/-! ## Pemos and the Proofer (14, 15) -/

/-- What a fabric operation serves. -/
inductive FabUser where
  | openHandoff (session : Nat)
  | logWrite (session : Nat)
  | logDone (session : Nat)
  | logFree (session : Nat)
  | kvSend (session : Nat)
  | tally (session : Nat)
  | release
  | move (m : Nat)
  | stage (context layer index : Nat)
  | vector (ctx : Nat)
  deriving DecidableEq, Repr

/-- An outstanding fabric operation (R357–R363). -/
structure FabOp where
  pkt : Pkt
  once : Bool
  issued : Nat
  last : Nat
  probed : Bool
  probedAt : Nat           -- LTIME of the last probe for it
  user : FabUser
  kind : Nat               -- traffic kind (Table 15.1)
  deriving DecidableEq, Repr

/-- A Pemos port (R347–R349, R355, Table 14.13) with its class queues (R369). -/
structure Port where
  state : Nat := 0
  lanes : Nat := 0
  replays : Nat := 0
  sinceUp : Nat := 0                 -- replays since the port last came up
  trainAt : Nat := 0                 -- LTIME at which its training last began
  corrected : Nat := 0
  uncorrectable : Nat := 0
  txSeq : Nat := 0
  rxSeq : Nat := 0
  nack : Bool := false
  unacked : List Pkt := []
  replay : List Pkt := []
  streak : Nat := 0                  -- replays of the oldest packet without acknowledgement
  credits : List Nat := [2048, 2048, 16384, 128]
  freed : List Nat := [0, 0, 0, 0]   -- credit to return, by channel
  mgmt : List Pkt := []
  queues : Tbl (List Pkt) := []
  credit : Tbl Int := []             -- shaper credit by class, in 1/1,000 byte
  creditAt : Nat := 0
  sent : Option Pkt := none          -- the packet last put on the wire
  wire : List Byte := []             -- its bytes, CRC included (Table 14.3)
  busyUntil : Nat := 0               -- in 1/100 ns
  guardHeld : Bool := false
  deriving DecidableEq, Repr

/-- An entry of the replay store (R360): attempt, result, LTIME of application. -/
structure ReplayEntry where
  src : Nat
  tag : Nat
  attempt : Nat
  result : Nat
  status : Nat
  at_ : Nat
  deriving DecidableEq, Repr

/-- Pemos (14). -/
structure Pemos where
  ports : Tbl Port := []
  alternate : List Nat := []         -- nodes whose route is on its alternate
  dead : List Nat := []
  ops : List FabOp := []
  waiting : List FabOp := []
  recent : List (Nat × Nat × Nat × Bool) := []   -- node, tag, LTIME of last attempt, once (R358)
  nextTag : Nat := 0
  store : List ReplayEntry := []
  applied : List (Nat × Nat) := []   -- (source, tag) bits of the applied map
  uncertain : Nat := 0
  served : Nat := 0
  expired : Nat := 0
  faultRecords : Nat := 0
  lastResponse : Option Pkt := none
  deriving DecidableEq, Repr

/-- The gate control and shaper of one outlet (R372–R376, Table 15.6). Bank entries are 32-bit words. -/
structure Gate where
  pending : Tbl Nat := []
  pendingLen : Nat := 0
  active : Tbl Nat := []
  activeLen : Nat := 0
  bankB : Bool := false
  armed : Bool := false
  error : Bool := false
  takeover : Nat := 0
  at_ : Nat := 0                     -- takeover instant X
  base : Nat := 0                    -- cycle base B
  holds : Nat := 0
  takeovers : Nat := 0
  deriving DecidableEq, Repr

/-- The Proofer (15): gates of outlets 0–8 and the host outlet's queue and credits. -/
structure Proofer where
  gates : Tbl Gate := []
  hostQueue : List StreamRec := []   -- in order of forming
  hostCredit : Tbl Int := []         -- in 1/1,000 byte
  hostCreditAt : Nat := 0
  deriving DecidableEq, Repr

/-! ## The Damper and Hearth (16, 17) -/

/-- The Damper, sensors and pins (17, Tables 17.10, 17.11). Domains 0–11 are Slices, 12 the logic die. -/
structure Damper where
  level : Nat := 0
  thermalFactor : Nat := 16
  tj : Nat := 0
  tjDomain : Nat := 0
  lastThermal : Option Nat := none
  heldLevel : Bool := false          -- a level change held by the 10-ms limit
  reported : Nat := 0                -- level last reported
  throttlePin : Bool := false
  warnPin : Bool := false
  throttleSince : Option Nat := none
  warnSince : Option Nat := none
  throttleAfter : Bool := false      -- the assertion was recognised after set-up closed
  warnAfter : Bool := false
  stuckLast : Tbl Nat := []          -- pin to LTIME of the last PWR_WARN_STUCK
  frozen : List Nat := []
  frozenAt : Tbl Nat := []
  pace : Tbl Nat := []
  paceMin : Nat := 0                 -- least logic 1-ms mean in the last 1 s
  supply : Tbl Nat := []             -- mV
  below : List Nat := []             -- domains whose pace is below the floor
  lastPace : Tbl Nat := []           -- LTIME of the last PACE_LOW
  heldPace : Tbl (Nat × Nat × Nat) := []
  pulses : Tbl Nat := []
  storm : List Nat := []             -- pins whose INPUT_STORM has been raised
  stormHeld : List Nat := []         -- raised at the close of set-up
  cause : Nat := 0
  haltPending : Option Nat := none   -- a frozen logic die halts at its thaw
  warnsDue : List (Nat × Bool) := [] -- PWR_WARNs to raise at step 6: live requests, flash write, at recognition
  soft : Bool := false               -- a soft start is due
  alert : Bool := false
  deriving DecidableEq, Repr

/-- The fuses (R380). Key slots: digest and revoked. -/
structure Fuses where
  unitId : Nat := 1
  grade : Nat := 0
  keys : List (Nat × Bool) := [(0, false), (0, false), (0, false), (0, false)]
  rollback : Nat := 0
  deriving DecidableEq, Repr

/-- A firmware bank in flash (Table 16.6). `outside`: programmed outside the device, with an image that its fuses'
keys sign. -/
structure Bank where
  state : Nat := 0xFF
  seq : Nat := 0
  length : Nat := 0
  image : List Byte := []
  outside : Bool := false
  deriving DecidableEq, Repr

/-- A flash write waiting or in progress (R382). -/
inductive FlashOp where
  | commit (f : Fetched) (bankB : Bool) (image : List Byte)
  | calibration (f : Fetched) (half : Bool) (set : List Byte)
  | settings (copy : Bool) (blob : List Byte)
  | census (bank : Nat)
  deriving DecidableEq, Repr

/-- Hearth (16): flash by regions (Table 16.1), what was booted, staging and pending writes. -/
structure Hearth where
  fuses : Fuses := {}
  bankA : Bank := {}
  bankB : Bank := {}
  settings0 : List Byte := []        -- empty: invalid
  settings1 : List Byte := []
  cal0 : List Byte := []
  cal1 : List Byte := []
  calSet : List Byte := []           -- the set in use since the start; empty: none
  census : List Nat := []            -- retirements recorded
  certificate : List Byte := []
  bootB : Bool := false
  version : Nat := 0
  bootHeader : List Byte := []       -- header and table of the booted image
  trial : Bool := false
  settingsApplied : Bool := false
  appliedBlob : List Byte := []
  migrationFailed : Bool := false
  migration : Option (Nat × Nat × Nat × Nat × Nat) := none   -- blob version, image version, cause, applied, dropped
  resyncMigration : Bool := false    -- the next RESYNC reports the failure
  granules : List Nat := []          -- 4 KiB granules staged since the last block at offset 0
  recoveryNext : Nat := 0
  recoveryImage : List Byte := []
  ops : List FlashOp := []           -- first one in progress
  stopped : Nat := 0
  grade : Nat := 0                   -- LPDDR5X grade in MT/s
  deriving DecidableEq, Repr
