-- ==== Sys2Proof/Machine/Changes.lean ====
section
/-! DEFINITION. Changes to live requests: CANCEL, PARK, MODIFY, TENANT_SET and when they apply (R14, R32, R33, R60, R64,
R65, R194, R200, R284), deadlines and wait bounds (R63, R186), the budget period (R204). -/

namespace Sys2Proof.Machine

/-! ## Targets -/

/-- The live request that a CANCEL, PARK or MODIFY names (R32). -/
def Device.target (d : Device) (f : Fetched) : Option Nat :=
  if f.session != 0 then d.reqOf f.session
  else
    let i := bits (f.w 4) 19 0
    let r := d.req i
    if f.op != 3 && r.live && r.session == 0 && r.incarnation == bits (f.w 4) 35 20 then some i else none

/-- Does the session or request named belong to another tenant than an unprivileged ring's (R33)? The live request
decides, else the resident context, else the record. -/
def Device.foreign (e : Env) (d : Device) (f : Fetched) : Bool :=
  match f.ring with
  | none => false
  | some n =>
    if sqPriv e n then false
    else
      let owner : Option Nat := match d.target f with
        | some i => some (d.req i).tenant
        | none => match d.ctxOf f.session with
          | some c => some (d.ctx c).tenant
          | none =>
            let x := d.dirRead e f.session
            if f.session != 0 && x.valid && x.session == f.session then some x.tenant else none
      match owner with
      | some t => t != sqTenant e n
      | none => false

/-- The session is in a HANDOFF (R284). -/
def Device.inHandoff (d : Device) (session : Nat) : Bool :=
  session != 0 && d.kn.handoffs.any (fun h => h.session == session)

/-! ## Applying -/

/-- A request cancelled: CANCELLED, its logged count stands (R14, R60). -/
def Device.cancelReq (e : Env) (d : Device) (i : Nat) : Device := d.endReq e i 0x32 0 0

/-- Steps 2 to 4 of R284 on a session's resident context: the pin cleared, the parked bit set, and with demote now the
demotion, at once or when the live request's completion is written. -/
def Device.parkCtx (d : Device) (f : Fetched) : Device :=
  match d.ctxOf f.session with
  | none => d
  | some c =>
    let d := d.modCtx c (fun x => { x with pinned := false, parked := true })
    if !bit (f.w 2) 0 then d
    else if (d.ctx c).live then d.modCtx c (fun x => { x with demoteDue := true })
    else d.demote c true

/-- The new deadline and priority of a MODIFY; the context's class follows the priority (R65). -/
def Device.modifyReq (d : Device) (f : Fetched) (i : Nat) : Device :=
  let p := bits (f.w 3) 2 0
  let d := d.modReq i (fun r => { r with priority := if bit (f.w 3) 3 then p else r.priority,
                                         deadline := if bit (f.w 3) 4 then f.w 2 else r.deadline })
  let r := d.req i
  if r.ctxValid && bit (f.w 3) 3 then d.modCtx r.context (fun x => { x with cls := p }) else d

/-- Is request i still the one a change named, and going. -/
def Device.named (d : Device) (i inc : Nat) : Bool := (d.req i).going && (d.req i).incarnation == inc

/-- Apply one change: a request that has ended by then leaves detail 0x0002 (R64). -/
def Device.applyChange (e : Env) (d : Device) : Change → Device
  | .cancel f i inc => if d.named i inc then (d.cancelReq e i).completeD e f 0 0 0 else d.completeD e f 0 2 0
  | .park f i inc =>
    if d.named i inc then ((d.cancelReq e i).parkCtx f).completeD e f 0 0 0 else (d.parkCtx f).completeD e f 0 2 0
  | .modify f i inc => if d.named i inc then (d.modifyReq f i).completeD e f 0 0 0 else d.completeD e f 0 2 0
  | .tenantSet f =>
    (d.modTenant f.tenant (fun t => { t with weight := bits (f.w 2) 15 0, held := bit (f.w 2) 16,
                                             budget := bits (f.w 2) 63 32 })).completeD e f 0 0 0

/-- Does a change wait for the end of a chunk (R14)? -/
def Device.waitsChunk (d : Device) : Change → Bool
  | .cancel _ i inc => d.named i inc && (d.req i).inChunk
  | .park _ i inc => d.named i inc && (d.req i).inChunk
  | .modify _ _ _ => false
  | .tenantSet _ => false

/-- Apply the changes read since the last boundary, in the order read; those that wait for a chunk stay (R194). -/
def Device.applyChanges (e : Env) (d : Device) : Device :=
  let cs := d.kn.changes
  cs.foldl (fun d c =>
    if d.waitsChunk c then { d with kn := { d.kn with changes := d.kn.changes ++ [c] } } else d.applyChange e c)
    { d with kn := { d.kn with changes := [] } }

/-- The request a cancelling change names. -/
def Change.cancels : Change → Option Nat
  | .cancel _ i _ => some i
  | .park _ i _ => some i
  | _ => none

/-- Apply the cancels and parks that wait for a request's chunk, at its end (R14, R64). -/
def Device.applyChunkChanges (e : Env) (d : Device) (i : Nat) : Device :=
  let cs := d.kn.changes
  let mine := cs.filter (fun c => c.cancels == some i)
  let d := { d with kn := { d.kn with changes := cs.filter (fun c => c.cancels != some i) } }
  mine.foldl (fun d c => d.applyChange e c) d

/-- Queue a change for a boundary. -/
def Device.later (d : Device) (c : Change) : Device := { d with kn := { d.kn with changes := d.kn.changes ++ [c] } }

/-- Does a cancel of a request in this condition wait: for the boundary (SEATED, READY, WAIT_PAGE, WAIT_FETCH) or for a
chunk's end (R14, R194)? -/
def Request.cancelLater (r : Request) : Bool :=
  r.state == .seated || r.state == .ready || r.state == .waitPage || r.state == .waitFetch || r.inChunk

/-! ## CANCEL, PARK, MODIFY, TENANT_SET -/

def effCancel (e : Env) (d : Device) (f : Fetched) : Device :=
  if d.foreign e f then d.completeD e f 0x20 6 0
  else match d.target f with
    | none => d.completeD e f 0 1 0
    | some i =>
      let r := d.req i
      let c : Change := .cancel f i r.incarnation
      if r.going && r.cancelLater then d.later c else d.applyChange e c

def effPark (e : Env) (d : Device) (f : Fetched) : Device :=
  if d.foreign e f then d.completeD e f 0x20 6 0
  else if d.inHandoff f.session then d.completeD e f 0 1 0
  else match d.target f with
    | none => (d.parkCtx f).completeD e f 0 1 0
    | some i =>
      let r := d.req i
      let c : Change := .park f i r.incarnation
      if r.going && r.cancelLater then d.later c else d.applyChange e c

def effModify (e : Env) (d : Device) (f : Fetched) : Device :=
  if d.foreign e f then d.completeD e f 0x20 6 0
  else match d.target f with
    | none => d.completeD e f 0 1 0
    | some i =>
      let r := d.req i
      let c : Change := .modify f i r.incarnation
      if r.going && r.state == .seated then d.later c else d.applyChange e c

def effTenantSet (_e : Env) (d : Device) (f : Fetched) : Device := d.later (.tenantSet f)

def execCancel (t ring : Nat) (s : State) : Host.Outcome State Fault Refusal := s.act t (onDesc ring 0x02 effCancel)
def execPark (t ring : Nat) (s : State) : Host.Outcome State Fault Refusal := s.act t (onDesc ring 0x03 effPark)
def execModify (t ring : Nat) (s : State) : Host.Outcome State Fault Refusal := s.act t (onDesc ring 0x04 effModify)
def execTenantSet (t ring : Nat) (s : State) : Host.Outcome State Fault Refusal := s.act t (onDesc ring 0x10 effTenantSet)

/-! ## Deadlines and wait bounds (R63, R186) -/

/-- Is the request one whose deadline a boundary checks. -/
def Request.checked (r : Request) : Bool :=
  r.state == .ready || r.state == .seated || r.state == .waitPage || r.state == .waitFetch
    || ((r.state == .prefill || r.state == .rebuild) && !r.inChunk)

/-- The wait bound of a request that waits for frames: the earlier of its deadline and the wait's start plus
KND_FRAME_WAIT_MAX. -/
def waitBound (e : Env) (r : Request) (since : Nat) : Nat :=
  let b := since + frameWaitMax e
  if r.deadline != 0 && r.deadline < b then r.deadline else b

/-- Has a waiting request passed its wait bound. -/
def Request.outwaited (e : Env) (r : Request) : Bool :=
  match r.waitFrom with
  | some t => r.state != .waitFetch && e.now > waitBound e r t
  | none => false

/-- One request's check at a boundary. -/
def Device.checkTime (e : Env) (d : Device) (i : Nat) : Device :=
  let r := d.req i
  if !r.checked then d
  else if r.waitFrom.isSome && r.state != .waitFetch then
    (if r.outwaited e then d.endReq e i 0x12 0 r.waitKind else d)
  else if pastDeadline e r then d.endReq e i 0x31 0 1 else d

/-- Every request's check, in index order. -/
def Device.checkTimes (e : Env) (d : Device) : Device := (d.reqs.map (·.1)).foldl (fun d i => d.checkTime e i) d

/-- The request a change names. -/
def Change.names : Change → Option Nat
  | .cancel _ i _ => some i
  | .park _ i _ => some i
  | .modify _ i _ => some i
  | .tenantSet _ => none

/-- Can a request be checked at this moment: no decode is in progress, and nothing that comes before the check waits for the
boundary: a met stop condition, a decided status, a change (R63, R64, R194). -/
def Device.checkable (e : Env) (d : Device) (i : Nat) : Bool :=
  let r := d.req i
  d.serving e && !d.kn.decoding && r.checked && r.stop == 0 && r.ending.isNone
    && !d.kn.changes.any (fun c => c.names == some i)

/-- DEADLINE_MISSED: a request passes its deadline at a check. -/
def effDeadlineMissed (i : Nat) (e : Env) (d : Device) : Device :=
  let r := d.req i
  if d.checkable e i && !(r.waitFrom.isSome && r.state != .waitFetch) && pastDeadline e r then
    d.endReq e i 0x31 0 1 else d

/-- PAGES_EXHAUSTED: a waiting request passes its wait bound at a check. -/
def effPagesExhausted (i : Nat) (e : Env) (d : Device) : Device :=
  let r := d.req i
  if d.checkable e i && r.outwaited e then d.endReq e i 0x12 0 r.waitKind else d

def execDeadlineMissed (t request : Nat) (s : State) : Host.Outcome State Fault Refusal :=
  s.act t (effDeadlineMissed request)
def execPagesExhausted (t request : Nat) (s : State) : Host.Outcome State Fault Refusal :=
  s.act t (effPagesExhausted request)

/-! ## Budget periods (R204) -/

/-- What a tenant may use in a period. -/
def Tenant.allowance (t : Tenant) : Nat := t.budget - t.carry

/-- BUDGET_PERIOD_END: LTIME has reached a multiple of the period since the last period's end; the excess over the allowance
is carried into the next period only; use starts again. DESIGN CHOICE (log 101): the excess is counted over the budget as
the period before had reduced it. -/
def effBudgetPeriodEnd (e : Env) (d : Device) : Device :=
  if !(d.serving e && tokenBudgetMode e) || e.now / budgetPeriod e = d.kn.budgetAt / budgetPeriod e then d else
  let next := fun (t : Tenant) => { t with used := 0, carry := if t.budget = 0 then 0 else t.used - t.allowance }
  { d with kn := { d.kn with budgetAt := e.now, tenants := d.kn.tenants.map (fun t => (t.1, next t.2)) } }

def execBudgetPeriodEnd (t : Nat) (s : State) : Host.Outcome State Fault Refusal := s.act t effBudgetPeriodEnd

end Sys2Proof.Machine
end

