/-- INCOMING_RECORD_EXPIRY: LOG_DONE has not come within the handoff limit after OPEN. -/
def Device.clearIncoming (e : Env) (d : Device) (session : Nat) : Device :=
  let x := d.dirRead e session
  let d := if x.valid && x.incoming && x.session == session then (d.logRelease x.log).dirClear e session else d
  d.delHandoff session false

def effIncomingExpiry (session : Nat) (e : Env) (d : Device) : Device :=
  match d.handoffOf session false with
  | some h => if d.serving e && h.step == 2 && e.now > h.opened + handoffLimit e then d.clearIncoming e session else d
  | none => d

/-! ## A node of a handoff dies (R297, Table 11.5) -/

/-- The source died after step 5: pages not committed here are lost. -/
def Device.loseSent (e : Env) (d : Device) (h : Handoff) : Device :=
  match d.ctxOf h.session with
  | none => d
  | some c =>
    let lost := (d.ctx c).pages.filter (fun p => p.tier == 2 && p.node == h.peer)
    if lost.isEmpty then d
    else
      let sent := (d.ctx c).dir.sentV
      let d := d.losePages e c (fun p => p.tier == 2 && p.node == h.peer)
      { d with kn := { d.kn with lost := d.kn.lost ++ [(h.session, h.peer, h.epoch, (d.ctx c).valid, sent)] } }

/-- One handoff with a dead node. A GENERATE that waited on the record ends FAILED, STATE_LOST (Table 11.5, R61). -/
def Device.handoffDead (e : Env) (d : Device) (h : Handoff) : Device :=
  if h.outgoing then
    if h.step ≤ 5 then
      (let d := if h.seq != 0 then d.completeSeq e h.seq 0x41 1 else d
       d.abortHandoff e h.session)
    else
      (let d := (d.dropWaiting h.session).delHandoff h.session true
       match d.ctxOf h.session with
       | some c => (d.dropAll c).vacate c
       | none => d)
  else if h.step = 2 then
    let d := d.clearIncoming e h.session
    let ws := (d.reqs.filter (fun r => r.2.state == .admitted && r.2.session == h.session && !r.2.bound)).map (·.1)
    ws.foldl (fun d i => d.endReq e i 0x40 0 1) d
  else ((d.loseSent e h).setDir h.session clearDir).delHandoff h.session false

/-- What the handoffs may do next: log transfers that committed, step 6, tallies, waiting HANDOFFs. -/
def Device.advance (e : Env) (d : Device) : Device :=
  let logs := d.peel.moves.filter (fun m => m.2.committed && (match m.2.obj with
    | .log _ => true
    | _ => false))
  let d := logs.foldl (fun d m => match m.2.obj with
    | .log s =>
      let d := d.delMove m.1
      if m.2.tag = 1 then d.abortHandoff e s
      else (match d.handoffOf s true with
        | some h => (d.setHandoff { h with step := 5 }).command h.peer 0x22 (.logDone s)
        | none => d)
    | _ => d) d
  let d := (d.kn.handoffs.filter (fun h => h.outgoing && h.step == 6)).foldl (fun d h => d.sendKv e h) d
  let d := (d.kn.handoffs.filter (fun h => !h.outgoing && h.step == 8)).foldl (fun d h => d.reconcile h) d
  d.nextHandoff e

end Sys2Proof.Machine
end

TASK DIRECTIONS — In the material above, which lines contain "resident"? Copy each of them.

SOLUTION FOR THIS TASK —
decides, else the resident context, else the record. -/
/-- Steps 2 to 4 of R284 on a session's resident context: the pin cleared, the parked bit set, and with demote now the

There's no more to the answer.